According to another aspect of the present invention, the daily intake of the composition according to the present invention is about 10 mg per kilogram of body weight to about 150 mg per kilogram of body weight for the well-being of both healthy and weakened humans and It can help your health.

Hereinafter, the present invention will be described in detail with reference to Examples, but the present invention is not limited thereto.

Example  One

Spirulina platensis was incubated in a closed production system supplemented with selenium. Mature algae were recovered, dried and ground to fine powder. The selenium content was 100 mg per kilogram of dry biomass.

TABLE 1

Example analysis of dried selenium enriched biomass (average value per kg)

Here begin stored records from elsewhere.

theorem Canon.transfer {c a f} (h : Canon s) (hf : ∀ t, Canon t → Canon (f t) := by exact fun _ h => h) : CanonAct (Ctx.transfer c s a f) := by
  unfold Ctx.transfer
  split
  · exact h.barred
  · exact Canon.same (hf _ h)

theorem Canon.branch {c g a} (h : Canon s) : CanonAct (Ctx.branch c s g a) := by
  unfold Ctx.branch
  extract_lets
  split
  · exact h.transfer
  · split
    · exact h.transfer
    · split
      · exact h.barred
      · exact h.barred
      · exact h.barred
      · split
        · trivial
        · exact h.same

theorem Canon.published {c} (h : Canon s) : CanonPub (s.published c) := by
  unfold State.published
  extract_lets
  split
  · exact h
  · exact h.same

theorem Canon.addTerms {c reg terms} (h : Canon s) : Canon (s.addTerms c reg terms) := by
  unfold State.addTerms
  split
  · exact h
  · exact h.same

theorem Canon.bounceLine {core part vdev va m d poison launch block priv} (h : Canon s) :
    Canon (s.bounceLine core part vdev va m d poison launch block priv) := h.requestPage.same

theorem Canon.bounceFor {c n grp va m d poison} (h : Canon s) : Canon (s.bounceFor c n grp va m d poison) := h.bounceLine

theorem Canon.placeLine {c n w} (h : Canon s) : Canon (s.placeLine c n w).1 := by
  unfold State.placeLine
  extract_lets r s1 bad counted
  have h1 : Canon s1 := h.translate
  have hb : ∀ code, Canon (bad code) := fun _ => h1.same
  have hc : Canon counted := h1.addTerms
  split
  · split
    · exact hb _
    · exact hc
  · exact hc.bounceFor
  · exact hb _
  · exact hb _

theorem Canon.placeLines {c n ws} (h : Canon s) : Canon (s.placeLines c n ws).1 := by
  induction ws generalizing s with
  | nil => exact h
  | cons w ws ih => exact ih h.placeLine

theorem Canon.absorb {n x} (h : Canon s) : Canon (s.absorb n x) := h.placePrivate.same

theorem Canon.publishPrivate {c n} (h : Canon s) : Canon (s.publishPrivate c n) := by
  have h2 : ∀ {α : Type} {l : List α} {f : α → Handed}, Canon (l.foldl (fun s x => s.absorb n (f x)) ((s.placeLines c n (s.blocks.getD c.g.block c.b).pending).1.updBlock c.g.block fun b => { b with pending := [] })) :=
    canon_foldl (fun _ _ h => h.absorb) h.placeLines.same
  exact h2.same

theorem Canon.publishAgain {c fuel} (h : Canon s) : Canon (s.publishAgain c fuel) := by
  induction fuel generalizing s with
  | zero => exact h
  | succ n ih =>
    unfold State.publishAgain
    split
    · split
      · exact ih h.same.publishPrivate
      · exact h
    · exact h

theorem Canon.noteLines {c lines} (h : Canon s) : Canon (s.noteLines c lines) := by
  unfold State.noteLines
  split
  · exact h
  · exact canon_ite h.same h

theorem Canon.handGroup {c uids wb} (h : Canon s) : Canon (s.handGroup c uids wb).1 := by
  unfold State.handGroup
  extract_lets n bufs upds s1 s2 s3
  have h1 : Canon s1 := canon_foldl (fun _ _ h => h.same) h
  have h2 : Canon s2 := canon_foldl (fun _ _ h => h.same) h1
  have h3 : Canon s3 := canon_foldl (fun _ _ h => h.same) h2
  split
  · exact h
  · exact h3.same.noteLines

theorem Canon.handOut {c} (h : Canon s) : CanonHand (s.handOut c) := by
  unfold State.handOut
  split
  · exact h
  · split
    · split
      next e => exact Canon.publishAgain (canon_ite (h.consult.replay e) (h.consult.replay e).publishPrivate)
      next => exact h
      next e => exact h.consult.diverged e
    · extract_lets uids n w s1 hg again s2
      split
      · exact h
      · split
        · exact h
        · have h1 : Canon s1 := h.placeLines.same
          have hg : Canon hg.1 := h1.handGroup
          have h2 : Canon s2 := canon_ite hg.same hg
          split <;> exact h2

theorem Canon.claimPoison {c} (h : Canon s) : Canon (s.claimPoison c) := by
  unfold State.claimPoison
  extract_lets us
  split
  · exact h
  · have hp : Canon (us.foldl (fun (s : State) u => s.updGroup u fun g => { g with pubPoison := none }) s) := canon_foldl (fun _ _ h => h.same) h
    exact hp.same

theorem Canon.handOver {c} (h : Canon s) : CanonHand (s.handOver c) := by
  unfold State.handOver
  split
  next e => exact (h.handOut.clear e).claimPoison
  next e => exact (h.handOut.round e).claimPoison
  next e => exact h.handOut.wait e

theorem Canon.publish {c wait out} (h : Canon s) : CanonPub (s.publish c wait out) := by
  unfold State.publish
  extract_lets waits
  have hw : ∀ {m t}, Canon t → CanonPub (waits m t) := fun h => h.same
  have hd : CanonPub (.done s) := h
  split
  · exact hd
  · exact hd
  · split
    · exact h.published
    · exact h
  · split
    · exact h.published
    · exact h
  all_goals
    split
    next e => exact h.handOver.wait e
    next e => exact hw (h.handOver.round e)
    next e =>
      have ht := h.handOver.clear e
      extract_lets
      split
      · exact hw ht
      · exact ht.published

theorem Canon.trapIn {c t} (h : Canon s) : Canon (Ctx.trapIn c s t) := by
  unfold Ctx.trapIn
  split
  · exact h.takeTrap
  · exact h

theorem Canon.afterPublish {c k wait out} (h : Canon s) (hk : ∀ t, Canon t → CanonAct (k t)) : CanonAct (Ctx.afterPublish c s k wait out) := by
  unfold Ctx.afterPublish
  split
  next e => exact hk _ (h.publish.done e)
  next e => exact h.publish.wait e
  next e => exact (h.publish.poison e).trapIn

theorem Canon.foldRegs {c lanes} (h : Canon s) : Canon (s.foldRegs c lanes) := canon_ite h h.addTerms

theorem Canon.endRepeat {c} (h : Canon s) : Canon (s.endRepeat c) := by
  unfold State.endRepeat
  split
  · split
    · exact h.stopRun
    · extract_lets s1
      have h1 : Canon s1 := h.same
      exact canon_ite (canon_foldl (fun _ _ h => h.same) h1.same) (canon_ite h1.stopRun h1)
  · exact h

theorem Canon.keepLog {c} (h : Canon s) : Canon (s.keepLog c) := by
  unfold State.keepLog
  split
  · exact h.same
  · exact h

theorem Canon.closePrimary {bid k seg} (h : Canon s) : Canon (s.closePrimary bid k seg) := canon_ite h.same h

theorem Canon.settleBlock {bid} (h : Canon s) : Canon (s.settleBlock bid) := by
  unfold State.settleBlock
  split
  · exact h
  · split
    · exact h
    · split
      · exact h.same
      · exact canon_ite (canon_foldl (fun _ _ h => h.same) h.same) h

theorem Canon.saveIfDone {bid} (h : Canon s) : Canon (s.saveIfDone bid) := by
  unfold State.saveIfDone
  split
  · exact h
  · exact canon_ite h.same h

theorem Canon.endOnDelivered {c} (h : Canon s) : Canon (s.endOnDelivered c) := by
  unfold State.endOnDelivered
  split
  · exact h
  · exact h.endLaunch

theorem Canon.seqExit {c} (h : Canon s) : CanonAct (Ctx.seqExit c s) := by
  unfold Ctx.seqExit
  split
  · exact h
  · split
    · exact h.same.takeTrap
    · refine h.afterPublish fun t ht => ?_
      extract_lets ended s1 s2 s3
      have h1 : Canon s1 := Canon.same (s := ended.foldRegs c c.f.mask) ht.same.foldRegs
      split
      · exact h1.endRepeat
      · have h2 : Canon s2 := h1.keepLog.same
        have h3 : Canon s3 := by
          unfold s3
          split
          · exact h2
          · exact h2.closePrimary
        exact h3.settleBlock

theorem Canon.closeBlock {c} (h : Canon s) : Canon (s.closeBlock c) := by
  unfold State.closeBlock
  extract_lets s1 d w s2 hg s3 s4
  have h1 : Canon s1 := h.same
  split
  · split
    next e => exact (h1.takeKeyed _ e).publishPrivate
    · exact h
  · have h2 : Canon s2 := h1.placeLines.same
    have h3 : Canon s3 := h2.handGroup.same
    have h4 : Canon s4 := canon_ite h3.same h3
    exact h4.endOnDelivered

theorem Canon.groupDone {c} (h : Canon s) : Canon (s.groupDone c) := by
  unfold State.groupDone
  extract_lets s1 s2 top s3
  have h1 : Canon s1 := canon_ite h.closeBlock h
  have h2 : Canon s2 := h1.keepLog.same
  have h3 : Canon s3 := by
    unfold s3
    split
    · exact h2
    · exact canon_foldl (fun _ _ h => h.closePrimary) h2
  exact h3.endOnDelivered.settleBlock.saveIfDone

theorem Canon.afterLeaving {c} (h : Canon s) : Canon (s.afterLeaving c) :=
  canon_ite h.endLaunch (canon_ite h (canon_ite (canon_ite h.closeBlock h).endRepeat h.groupDone))

theorem Canon.leave {c} (h : Canon s) : Canon (s.leave c) := by
  unfold State.leave
  split
  next e => exact h.handOver.wait e
  next e => exact (h.handOver.round e).same.endOnDelivered.saveIfDone
  next e => exact (h.handOver.clear e).same.afterLeaving

theorem Canon.lastExit {c} (h : Canon s) : CanonAct (Ctx.lastExit c s) := by
  unfold Ctx.lastExit
  split
  · exact h.same
  · split
    · exact h
    · split
      · exact h.same.takeTrap
      · exact h.same.takeTrap
      · extract_lets t
        have ht : Canon t := h.foldRegs.same
        exact ht.leave

theorem Canon.past {c} (h : Canon s) : CanonAct (Ctx.past c s) := by
  unfold Ctx.past
  split
  · exact h.barred
  · exact h

theorem Canon.collDefault {uid} (h : Canon s) : Canon (s.collDefault uid) := canon_foldl (fun _ _ h => h.collChoose) h

theorem Canon.viewLeft {c} (h : Canon s) : Canon (s.viewLeft c) := canon_ite h.collDefault h

theorem Canon.takeRestartSnap {uid} (h : Canon s) : Canon (s.takeRestartSnap uid) := by
  unfold State.takeRestartSnap
  split
  · exact h.same
  · exact h

theorem Canon.noteEnd {c e} (h : Canon s) : Canon (s.noteEnd c e) := by
  unfold State.noteEnd
  split
  · exact canon_ite h.same h
  · exact h

theorem Canon.nextPart {c e} (h : Canon s) : Canon (s.nextPart c e) := by
  unfold State.nextPart
  split
  · exact h.same
  · extract_lets e s1 seg s1' next s2 s3
    split
    · exact canon_ite h.same.takeRestartSnap h.same
    · split
      · exact h.noteEnd.endRepeat
      · have h1 : Canon s1' := h.keepLog
        have h3 : Canon s3 := h1.same
        exact h3.closePrimary.same

theorem Canon.snap {c} (h : Canon s) : Canon (s.snap c) := by
  unfold State.snap
  extract_lets
  split
  · exact h.same
  next e => exact (h.consult.replay e).same
  next e => exact h.consult.diverged e

theorem Canon.lanes {c size acc typeOk as} (h : Canon s) : Canon (s.lanes c size acc typeOk as).1 := by
  induction as generalizing s with
  | nil => exact h
  | cons a as ih =>
    obtain ⟨j, va⟩ := a
    unfold State.lanes
    split
    · exact h
    · extract_lets r s1 t
      have h1 : Canon s1 := h.translate
      split
      · exact h1
      · exact h1
      · split <;> exact h1
      · split
        · exact h1
        · split
          · exact h1
          · exact ih h1

theorem Canon.stopped {c x} (h : Canon s) : CanonAct (Ctx.stopped c s x) := by
  cases x with
  | fault code info => exact h.trapIn
  | absent page access => exact h.pageFault
  | room => exact h
  | gone => exact h
end Sys2Proof.Machine
end

section
/-! PROOFS. Canonical memory, part 3: loads, stores, atomics, reductions, windows, gates, rounds and copies of the host. -/

set_option Elab.async false

namespace Sys2Proof.Machine
open Sys2Proof
variable {s t : State}

theorem canonOut_load {f stream} (h : Canon s) : CanonOut (load s f stream) := by
  refine canonOut_sysInstr h fun c m => ?_
  split
  · exact h
  · extract_lets r
    have hr : Canon r.1 := h.lanes
    split
    · exact hr.stopped
    · extract_lets vals peer bad put now digest
      have hp : ∀ {t v}, Canon t → CanonAct (put t v) := fun h => h.same
      split
      · exact h
      next e =>
        have ht := hr.touchL2 _ e
        split
        · split
          · exact hp ht.same
          next e => exact hp (ht.consult.replay e)
          next e => exact ht.consult.diverged e
        · exact hp ht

Common Protein 68% Energy 19.18 MJ Carbohydrate 150 g Lipid 55 g Mineral 120 g Moisture 70 g Pigment and Enzyme Beta-carotene 1.26 g Total carotenoid 1.75 g Xanthophyll 1.18 g Chlorophyll-a 10.15 g Picocyanine 128 g Vitamin Thiamine (B1) 26 mg riboflavin (B2) 34 mg niacin (B3) 148 mg pantothenic acid (B5) 6 mg pyridoxine (B6) 4 mg cyanocobalamin (B12) 0.7 mg α, δ tocopherol (E) 109 mg biotin (H) 0.3 mg folic acid 0.6 mg inositol 1100 mg essential amino acid isoleucine 39 g leucine 58.6 g lysine 33.5 g methionine 14.2 g phenylalanine 26.1 g threonine 33 g tryptophan 10.4 g valine 30.6 g non-essential amino acid alanine 53.4 g arginine 41.9 g aspartic acid 84.2 g cysteine 6.1 g glutamic acid 85.7 g Glycine 33.8 g Histidine 10.3 g Proline 29.1 g Serine 33.1 g Tyrosine 31.4 g Minerals and Trace Elements Magnesium 8040 mg Calcium 5370 mg Phosphorus 10100 mg Potassium 19500 mg Sodium 12600 mg Chlorine 1080 mg Iron 986 mg Selenium 100 mg Cobalt 15 mg Chromium 2 mg Arsenic <1 mg Lead 1 mg Mercury <1 mg Cadmium 0.2 mg Nickel 11 mg Manganese 71 mg Molybdenum 5.9 mg Copper 9.5 mg Zinc 59 mg Barium 0.8 mg Boron 21 mg Iodine 4 mg Titanium 13.5 mg Vanadium 3 mg Fatty acid γ-linolenic acid (GLA) 8160 mg Linoleic acid 9760 mg Oleic acid 1970 mg Palmitic acid 16900 mg Palmitol Leshan 1540 mg Stearic acid 480 mg Microbial total reputation Metric <10 ⁶ CFU / g E. coli None Salmonella none Staphylococcus no Yeast and Mold <100 CFU / g

Example  2

Haematococcus fluvialis was incubated in a closed system, recovered, dehydrated, cracked to dry cell wall and dried. This dry biomass was extracted with supercritical carbon dioxide at atmospheric pressure of 650 bar and a temperature of 60 ° C. A dark red extract containing 10% astaxanthin was obtained in the usual composition shown in Table 2 below.

TABLE 2

Exemplary Assay Results of Astaxanthin Rich H. Fluvilis Extract (average value per kg)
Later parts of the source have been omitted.